The Luv2rv crew just got back from Six Flags Darien Lake on Saturday. We arrived last Sunday (in the driving rain).

We had two camp sites while we were there. The first was an absolute rocky hill of a site (my one year old is bruised from head to toe from falling). I had the front of the trailer so far in the air it scared me. Put plenty of rocks around the wheels and many many logs under the front stabilizers.

My sister-in-law and her family had the site next to us with a 35' Airstream Excella. They had the back bumper buried in the dirt and 3 wheels off the ground ... it's a tri-axle)

It rained all day Monday so we went shopping at the outlet mall to stay dry. Weather was phenomenal the rest of the time.

The park is amazing ... kids had an absolute blast. Spent most of our time at the BrainTeaser kiddie coaster. Our 3 year old rode this thing at least 15 times. She would get off and go right back on. The water parks, Hooks Lagoon and Crocodile Isle were great given the 30C+ (90F?) temps all week.

Toby Keith and Terri Clark were there in concert on Thursday night and we could hear them from our campsite. I would even swear that Willie Nelson chimed in on a tune or two.

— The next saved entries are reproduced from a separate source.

@[simp] theorem State.modMason_pending (s : State) (f : Mason → Mason) : (s.modMason f).pending = s.pending := rfl
@[simp] theorem State.modMason_clock (s : State) (f : Mason → Mason) : (s.modMason f).clock = s.clock := rfl
@[simp] theorem State.modMason_zero (s : State) (f : Mason → Mason) : (s.modMason f).zero = s.zero := rfl
@[simp] theorem State.modMason_freeCtr (s : State) (f : Mason → Mason) : (s.modMason f).freeCtr = s.freeCtr := rfl
@[simp] theorem State.modMason_por (s : State) (f : Mason → Mason) : (s.modMason f).por = s.por := rfl
@[simp] theorem State.modMason_rails (s : State) (f : Mason → Mason) : (s.modMason f).rails = s.rails := rfl
@[simp] theorem State.modMason_viso (s : State) (f : Mason → Mason) : (s.modMason f).viso = s.viso := rfl
@[simp] theorem State.modMason_clk25 (s : State) (f : Mason → Mason) : (s.modMason f).clk25 = s.clk25 := rfl
@[simp] theorem State.modMason_dormantReq (s : State) (f : Mason → Mason) : (s.modMason f).dormantReq = s.dormantReq := rfl
@[simp] theorem State.modMason_dormant (s : State) (f : Mason → Mason) : (s.modMason f).dormant = s.dormant := rfl
@[simp] theorem State.modMason_wokeDormant (s : State) (f : Mason → Mason) : (s.modMason f).wokeDormant = s.wokeDormant := rfl
@[simp] theorem State.modMason_straps (s : State) (f : Mason → Mason) : (s.modMason f).straps = s.straps := rfl
@[simp] theorem State.modMason_strapsNow (s : State) (f : Mason → Mason) : (s.modMason f).strapsNow = s.strapsNow := rfl
@[simp] theorem State.modMason_throttled (s : State) (f : Mason → Mason) : (s.modMason f).throttled = s.throttled := rfl
@[simp] theorem State.modMason_safeN (s : State) (f : Mason → Mason) : (s.modMason f).safeN = s.safeN := rfl
@[simp] theorem State.modMason_safeNAt (s : State) (f : Mason → Mason) : (s.modMason f).safeNAt = s.safeNAt := rfl
@[simp] theorem State.modMason_encSafe (s : State) (f : Mason → Mason) : (s.modMason f).encSafe = s.encSafe := rfl
@[simp] theorem State.modMason_visoLost (s : State) (f : Mason → Mason) : (s.modMason f).visoLost = s.visoLost := rfl
@[simp] theorem State.modMason_devw (s : State) (f : Mason → Mason) : (s.modMason f).devw = s.devw := rfl
@[simp] theorem State.modMason_devwNew (s : State) (f : Mason → Mason) : (s.modMason f).devwNew = s.devwNew := rfl
@[simp] theorem State.modMason_logicMw (s : State) (f : Mason → Mason) : (s.modMason f).logicMw = s.logicMw := rfl
@[simp] theorem State.modMason_visoMw (s : State) (f : Mason → Mason) : (s.modMason f).visoMw = s.visoMw := rfl
@[simp] theorem State.modMason_faultMask (s : State) (f : Mason → Mason) : (s.modMason f).faultMask = s.faultMask := rfl
@[simp] theorem State.modMason_syncw (s : State) (f : Mason → Mason) : (s.modMason f).syncw = s.syncw := rfl
@[simp] theorem State.modMason_flush (s : State) (f : Mason → Mason) : (s.modMason f).flush = s.flush := rfl
@[simp] theorem State.modMason_routes (s : State) (f : Mason → Mason) : (s.modMason f).routes = s.routes := rfl
@[simp] theorem State.modMason_host (s : State) (f : Mason → Mason) : (s.modMason f).host = s.host := rfl
@[simp] theorem State.modMason_msix (s : State) (f : Mason → Mason) : (s.modMason f).msix = s.msix := rfl
@[simp] theorem State.modMason_queues (s : State) (f : Mason → Mason) : (s.modMason f).queues = s.queues := rfl
@[simp] theorem State.modMason_out (s : State) (f : Mason → Mason) : (s.modMason f).out = s.out := rfl
@[simp] theorem State.modMason_outWait (s : State) (f : Mason → Mason) : (s.modMason f).outWait = s.outWait := rfl
@[simp] theorem State.modMason_staging (s : State) (f : Mason → Mason) : (s.modMason f).staging = s.staging := rfl
@[simp] theorem State.modMason_fieldDue (s : State) (f : Mason → Mason) : (s.modMason f).fieldDue = s.fieldDue := rfl
@[simp] theorem State.modMason_ops (s : State) (f : Mason → Mason) : (s.modMason f).ops = s.ops := rfl
@[simp] theorem State.modMason_chans (s : State) (f : Mason → Mason) : (s.modMason f).chans = s.chans := rfl
@[simp] theorem State.modMason_quads (s : State) (f : Mason → Mason) : (s.modMason f).quads = s.quads := rfl
@[simp] theorem State.modMason_reqs (s : State) (f : Mason → Mason) : (s.modMason f).reqs = s.reqs := rfl
@[simp] theorem State.modMason_reqSeq (s : State) (f : Mason → Mason) : (s.modMason f).reqSeq = s.reqSeq := rfl
@[simp] theorem State.modMason_fetchSeq (s : State) (f : Mason → Mason) : (s.modMason f).fetchSeq = s.fetchSeq := rfl
@[simp] theorem State.modMason_ang (s : State) (f : Mason → Mason) : (s.modMason f).ang = s.ang := rfl
@[simp] theorem State.modMason_course (s : State) (f : Mason → Mason) : (s.modMason f).course = s.course := rfl
@[simp] theorem State.modMason_meas (s : State) (f : Mason → Mason) : (s.modMason f).meas = s.meas := rfl
@[simp] theorem State.modMason_chains (s : State) (f : Mason → Mason) : (s.modMason f).chains = s.chains := rfl
@[simp] theorem State.modMason_syncTick (s : State) (f : Mason → Mason) : (s.modMason f).syncTick = s.syncTick := rfl
@[simp] theorem State.modMason_syncMerged (s : State) (f : Mason → Mason) : (s.modMason f).syncMerged = s.syncMerged := rfl
@[simp] theorem State.modMason_syncOut (s : State) (f : Mason → Mason) : (s.modMason f).syncOut = s.syncOut := rfl
@[simp] theorem State.modMason_arch (s : State) (f : Mason → Mason) : (s.modMason f).arch = s.arch := rfl
@[simp] theorem State.modMason_vault (s : State) (f : Mason → Mason) : (s.modMason f).vault = s.vault := rfl
@[simp] theorem State.modMason_plumb (s : State) (f : Mason → Mason) : (s.modMason f).plumb = s.plumb := rfl
@[simp] theorem State.modMason_serial (s : State) (f : Mason → Mason) : (s.modMason f).serial = s.serial := rfl
@[simp] theorem State.modMason_mason (s : State) (f : Mason → Mason) : (s.modMason f).mason = f s.mason := rfl
@[simp] theorem State.modMason_rows (s : State) (f : Mason → Mason) : (s.modMason f).rows = s.rows := rfl
@[simp] theorem State.modMason_locked (s : State) (f : Mason → Mason) : (s.modMason f).locked = s.locked := rfl
@[simp] theorem State.modMason_cfgGen (s : State) (f : Mason → Mason) : (s.modMason f).cfgGen = s.cfgGen := rfl
@[simp] theorem State.modMason_pair (s : State) (f : Mason → Mason) : (s.modMason f).pair = s.pair := rfl
@[simp] theorem State.modMason_plinth (s : State) (f : Mason → Mason) : (s.modMason f).plinth = s.plinth := rfl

Anyway, this was a great experience for us and the kids. If you are looking for peace and quiet avoid this place.... other wise it's a great family vacation. Just make sure you request and 'Sunny Site' and AC hookup.

Oh yeah, the 3/4 Ton Sierra performed flawlessly. Having towed our 28BH-S with a Chev Trailblazer I was actually dumbfounded by the difference.... no comparison at all. I never wanted for power and never felt sway big rigs or anything. I could pass whatever and whomever I needed to. The border crossing was long both times 2+ hours of line ups each way. Kids were not thrilled. Thank goodness for in vechicle DVD.

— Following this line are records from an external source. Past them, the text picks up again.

-- ==== Sys2Proof/Laws/FrameKeep.lean ====
section
/-!
SUPPORT. What almost every meaning leaves alone: queue of commands, clock, device time's origin, resets, rails, straps, access tables and Plinth (R57, R76, R512, R596).
-/
namespace Sys2Proof.Machine
open Sys2Proof

/-- Their values together. -/
abbrev KeepT := (List Instr) × Nat × Nat × Bool × (BitVec 4) × Bool × Bool × Bool × (BitVec 5) × (Vector Word64 22) × Bool × (List Host.Cell)
/-- The fields that this file is about. -/
def State.keep (s : State) : KeepT := (s.pending, s.clock, s.zero, s.por, s.rails, s.clk25, s.dormant, s.wokeDormant, s.straps, s.rows, s.locked, s.plinth)
theorem keep_mk (X : State) (freeCtr : Nat) (viso : Bool) (dormantReq : Bool) (strapsNow : BitVec 5) (throttled : Bool) (safeN : Bool) (safeNAt : Nat) (encSafe : Bool) (visoLost : Bool) (devw : Word64) (devwNew : Option Word64) (logicMw : Nat) (visoMw : Nat) (faultMask : BitVec 5) (syncw : BitVec 4) (flush : Nat) (routes : Vector Byte 10) (host : HostRegs) (msix : Vector MsixEntry 68) (queues : Vector Queue 64) (out : List HostOut) (outWait : List HostOut) (staging : List (Record × Option (QueueId × Word32))) (fieldDue : Option Byte) (ops : List Op) (chans : Vector Chan 128) (quads : Vector Quad 4) (reqs : List Req) (reqSeq : Nat) (fetchSeq : Nat) (ang : Ang) (course : Course) (meas : Vector Meas 4) (chains : Vector Chain 16) (syncTick : Option Nat) (syncMerged : Nat) (syncOut : Nat) (arch : Arch) (vault : Vault) (plumb : Vector Plumb 8) (serial : Serial) (mason : Mason) (cfgGen : Word32) (pair : Pair) :
    State.keep ⟨X.pending, X.clock, X.zero, freeCtr, X.por, X.rails, viso, X.clk25, dormantReq, X.dormant, X.wokeDormant, X.straps, strapsNow, throttled, safeN, safeNAt, encSafe, visoLost, devw, devwNew, logicMw, visoMw, faultMask, syncw, flush, routes, host, msix, queues, out, outWait, staging, fieldDue, ops, chans, quads, reqs, reqSeq, fetchSeq, ang, course, meas, chains, syncTick, syncMerged, syncOut, arch, vault, plumb, serial, mason, X.rows, X.locked, cfgGen, pair, X.plinth⟩ = X.keep := rfl
theorem keep_pair {β : Type} {p : State × β} {a : State} {b : β} (h : p = (a, b)) {x : KeepT} (hk : p.1.keep = x) : a.keep = x := by
  subst h; exact hk
theorem foldl_keep {α : Type} (f : State → α → State) (h : ∀ s a, (f s a).keep = s.keep) (l : List α) (s : State) :
    (l.foldl f s).keep = s.keep := by
  induction l generalizing s with
  | nil => rfl
  | cons a l ih => simp only [List.foldl_cons]; rw [ih, h]
theorem foldl_keep1 {α β : Type} (f : State × β → α → State × β) (h : ∀ s a, (f s a).1.keep = s.1.keep) (l : List α) (s : State × β) :
    (l.foldl f s).1.keep = s.1.keep := by
  induction l generalizing s with
  | nil => rfl
  | cons a l ih => simp only [List.foldl_cons]; rw [ih, h]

One final note saw a total of 3 other Outbacks (2 25RS-S and one 28 BH-S) ,,, didn't approach the first two but spoke to the second family that had a 28BH-S being towed by a Ford Expedition. They are from Canada only about 15 minutes from us and bought from our dealer. I gave them the website URL. We'll see if they remember it and log on.

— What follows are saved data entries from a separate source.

-- ==== Sys2Proof/Laws/FrameEvent.lean ====
section
/-!
SUPPORT. Meanings of a field die's own events change channels, quadrants, requests, the commands that wait for a channel, the Course engine's counts and the archive, and what they report.
-/
namespace Sys2Proof.Machine
open Sys2Proof

/-- Their values together. -/
abbrev EventT := (List Instr) × Nat × Nat × Nat × Bool × (BitVec 4) × Bool × Bool × Bool × Bool × Bool × (BitVec 5) × (BitVec 5) × Bool × Bool × Nat × Bool × Bool × Word64 × (Option Word64) × Nat × Nat × (BitVec 5) × (BitVec 4) × Nat × (Vector Byte 10) × (Option Byte) × Nat × Ang × (Vector Meas 4) × (Vector Chain 16) × (Option Nat) × Nat × Nat × Vault × (Vector Plumb 8) × Serial × (Vector Word64 22) × Bool × Word32 × Pair × (List Host.Cell)
/-- The fields that this file is about. -/
def State.event (s : State) : EventT := (s.pending, s.clock, s.zero, s.freeCtr, s.por, s.rails, s.viso, s.clk25, s.dormantReq, s.dormant, s.wokeDormant, s.straps, s.strapsNow, s.throttled, s.safeN, s.safeNAt, s.encSafe, s.visoLost, s.devw, s.devwNew, s.logicMw, s.visoMw, s.faultMask, s.syncw, s.flush, s.routes, s.fieldDue, s.fetchSeq, s.ang, s.meas, s.chains, s.syncTick, s.syncMerged, s.syncOut, s.vault, s.plumb, s.serial, s.rows, s.locked, s.cfgGen, s.pair, s.plinth)
theorem event_mk (X : State) (host : HostRegs) (msix : Vector MsixEntry 68) (queues : Vector Queue 64) (out : List HostOut) (outWait : List HostOut) (staging : List (Record × Option (QueueId × Word32))) (ops : List Op) (chans : Vector Chan 128) (quads : Vector Quad 4) (reqs : List Req) (reqSeq : Nat) (course : Course) (arch : Arch) (mason : Mason) :
    State.event ⟨X.pending, X.clock, X.zero, X.freeCtr, X.por, X.rails, X.viso, X.clk25, X.dormantReq, X.dormant, X.wokeDormant, X.straps, X.strapsNow, X.throttled, X.safeN, X.safeNAt, X.encSafe, X.visoLost, X.devw, X.devwNew, X.logicMw, X.visoMw, X.faultMask, X.syncw, X.flush, X.routes, host, msix, queues, out, outWait, staging, X.fieldDue, ops, chans, quads, reqs, reqSeq, X.fetchSeq, X.ang, course, X.meas, X.chains, X.syncTick, X.syncMerged, X.syncOut, arch, X.vault, X.plumb, X.serial, mason, X.rows, X.locked, X.cfgGen, X.pair, X.plinth⟩ = X.event := rfl
theorem event_pair {β : Type} {p : State × β} {a : State} {b : β} (h : p = (a, b)) {x : EventT} (hk : p.1.event = x) : a.event = x := by
  subst h; exact hk
theorem foldl_event {α : Type} (f : State → α → State) (h : ∀ s a, (f s a).event = s.event) (l : List α) (s : State) :
    (l.foldl f s).event = s.event := by
  induction l generalizing s with
  | nil => rfl
  | cons a l ih => simp only [List.foldl_cons]; rw [ih, h]
theorem foldl_event1 {α β : Type} (f : State × β → α → State × β) (h : ∀ s a, (f s a).1.event = s.1.event) (l : List α) (s : State × β) :
    (l.foldl f s).1.event = s.1.event := by
  induction l generalizing s with
  | nil => rfl
  | cons a l ih => simp only [List.foldl_cons]; rw [ih, h]
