/-! ## The barrier, inputs, protection, Buttress and safe levels -/

/-- Quadrant 0 as f makes it. -/
def quad0 (f : Quad → Quad) (s : State := field) : State := s.modQuad 0 f
/-- A frame of good SYNC with the other bits w; its CRC agrees. -/
def up (w : Nat) : BitVec 200 := withCrc (2 * 2 ^ 190 + w)

theorem test_BarrierFrames :
    (field.up = true ∧ field.pair.st = .single ∧ (field.quad 0).frameSent = false ∧ (field.quad 0).sync = true ∧ (ready.quad 0).sync = false ∧
      (field.quad 0).mbox = []) ∧
    ((quad0 fun x => { x with frameSent := true }).quad 0).frameSent = true ∧ (field.quad 0).frame = field.frameNo ∧
    (∀ w ∈ [0, 2 ^ 190 - 1], fld (up w) 198 2 = 2 ∧ frameCrcOk (up w) = true ∧ fld (up w ^^^ BitVec.ofNat 200 (2 ^ 198)) 198 2 ≠ 2 ∧
      frameCrcOk (up w ^^^ 1) = false) ∧
    (∀ k ∈ [0, 3], ((quad0 fun x => { x with mbox := [.chanGroup 2 (Fin.ofNat 4 k), .protGroup 2 3] }).quad 0).mbox = .chanGroup 2 (Fin.ofNat 4 k) :: [.protGroup 2 3]) ∧
    (let s := out2 fun x => { x with chwNew := some Reset.chw, protNew := some Reset.protw, retry := 8 }
     (s.chan 2).chwNew = some Reset.chw ∧ (s.chan 2).protNew = some Reset.protw ∧ prRlim Reset.protw = 8 ∧ (s.chan 2).retry = 8 ∧ (s.chan 2).latch = false ∧
     s.lead 2 = 2 ∧ chIsOutput (s.chan 2).chw = true ∧ chIsOutput Reset.chw = false) ∧
    ((gang.modChan 2 fun x => x).lead 3 = 2) ∧
    (let s : State := { field with clock := 1000 }
     s.linked 0 = true ∧ s.sendsFrames = true ∧ 1 ≤ s.frameNo ∧ (s.quad 0).upFrame ≠ some (s.frameNo - 1) ∧
     ((s.modQuad 0 fun x => { x with upFrame := some 0 }).quad 0).upFrame = some (s.frameNo - 1)) ∧
    (chIsInput (field.chwOf 2) = true ∧ chIsOutput (field.chwOf 2) = false ∧ (field.chan 2).inTake = none ∧ (field.chan 2).inSt = (7 : Nat).testBit 3 ∧
      (field.chan 2).inSt ≠ (8 : Nat).testBit 3 ∧ ((field.modChan 2 fun x => { x with inTake := some 4 }).chan 2).inTake = some 4) ∧
    ((field.quad 0).lastGood = some 0 ∧ field.powered 0 = true ∧ (field.quad 0).fwTrig = false ∧ (field.quad 0).released = false ∧
      field.clock < 0 + (field.quad 0).silence * 1000 ∧ 0 + (field.quad 0).silence * 1000 ≤ ({ field with clock := 1000000 } : State).clock ∧
      (ready.quad 0).lastGood = none) := by decide +kernel

/-- Channel 2 is an input with the bits w of its group set, and is otherwise as f makes it, at device time t. -/
def in2 (w : Word64) (f : Chan → Chan := id) (t : Nat := 0) : State := { field.modChan 2 fun x => f { x with chw := x.chw ||| w } with clock := t }
theorem test_Inputs :
    (field.powered 0 = true ∧ field.linked 0 = true ∧ chIsInput (field.chwOf 2) = true ∧ (field.chan 2).acc = false ∧
      (field.chan 2).inTake = none) ∧
    (let s : State := in2 0 id 3000000
     chEdgeMode (s.chwOf 2) = false ∧ chDebounce (s.chwOf 2) * 1000 = 3000000 ∧ (s.chan 2).filtAt + 3000000 ≤ s.dieNow / 125 * 125) ∧
    (let s := in2 0x40 fun x => { x with lockUntil := some 125 }
     chEdgeMode (s.chwOf 2) = true ∧ chDebounce (s.chwOf 2) ≠ 0 ∧ (s.chan 2).lockUntil = some 125 ∧ s.dieNow / 125 * 125 < 125 ∧
     125 ≤ ({ s with clock := 125 } : State).dieNow / 125 * 125 ∧ (s.chan 2).acc = false) ∧
    (let s := in2 0x80 id 10000000
     chWben (s.chwOf 2) = true ∧ (s.quad 0).lclass = .normal ∧ (s.quad 0).wbResume = 0 ∧ bit (s.chan 2).standing 0xA = false ∧
     max (s.quad 0).wbFrom (s.chan 2).grpAt + 10000000 ≤ s.dieNow) ∧
    bit ((in2 0x80 fun x => { x with standing := 0x400 }).chan 2).standing 0xA = true ∧
    chWben (field.chwOf 2) = false ∧ ((quad0 fun x => { x with lclass := .over }).quad 0).lclass = .over ∧
    (let s := quad0 fun x => { x with wbResume := 10 }
     (s.quad 0).wbResume ≠ 0 ∧ s.dieNow < (s.quad 0).wbResume ∧ (s.quad 0).wbResume ≤ ({ s with clock := 10 } : State).dieNow) ∧
    (ready.ang.stateAt 0 = .idle ∧ (source 1).ang.stateAt 0 = .running ∧ (field.stage (.inputEdge 2 0 0 0 0 0)).2 = true ∧
      ({ field with vault := { field.vault with layout := 0 } }.stage (.inputEdge 2 0 0 0 0 0)).2 = false ∧
      { field with routes := .replicate 10 0x40 }.route (.inputEdge 2 0 0 0 0 0) = 0x40 ∧ field.route (.inputEdge 2 0 0 0 0 0) ≠ 0x40) := by decide +kernel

Sorry for being long winded. whew!

Wayne


----------



## camping479 (Aug 27, 2003)

Glad you had a good trip. Last week was about the best week we've had as far as weather all summer.

Mike


----------



## hurricaneplumber (Apr 12, 2004)

Wayne,

Welcome back.

I was in one of those rocky slopey sites with my tent one time. Nothing like sleeping with stones on a hill in the thunderstorm...

Glad the weather was warm for the water park.

The border slowdowns make it real glad to tow your own bathroom and kitchen with you just in case nature calls while just sitting there.

It sounds like you ended up in the grassy, flat, sunny sites. I tented there also, man was it hot in a tent.

Do they still do the nightly laser light show? That was pretty neat and the kidos enjoyed it.

See Ya

Kevin


----------



## luv2rv (Jun 21, 2004)

Kevin,

Exactly, the site was quite nice. Definitely needed the AC and Awning but was a whole lot better than the forest on the side of a hill.

Laser Blast still goes on every night at 10:10 until about 10:30. They do a really nice job of it.

Wayne


----------



## johnp (Mar 15, 2004)

What site did you move from? I'm heading back there Columbus Day weekend and would like to avoid that area. The last time I went we had a site on a corner the site was huge and flat only problem was we went the same weekend as OZ Fest. My wife wanted to packup at 3am with all the sceaming and partying all night.
But the kids loved it and were going back.


----------



## luv2rv (Jun 21, 2004)

John,

We were on site 859. There was no grass only trees and rocks in that area.

The site we moved to was site 682. All the sites in this area are nice. Only problem would be if there is a scheduled concert with music that you can't stand you are pretty close to the concert venue.

Have a great time. We'll be going back next year!

Wayne


----------



## hurricaneplumber (Apr 12, 2004)




----------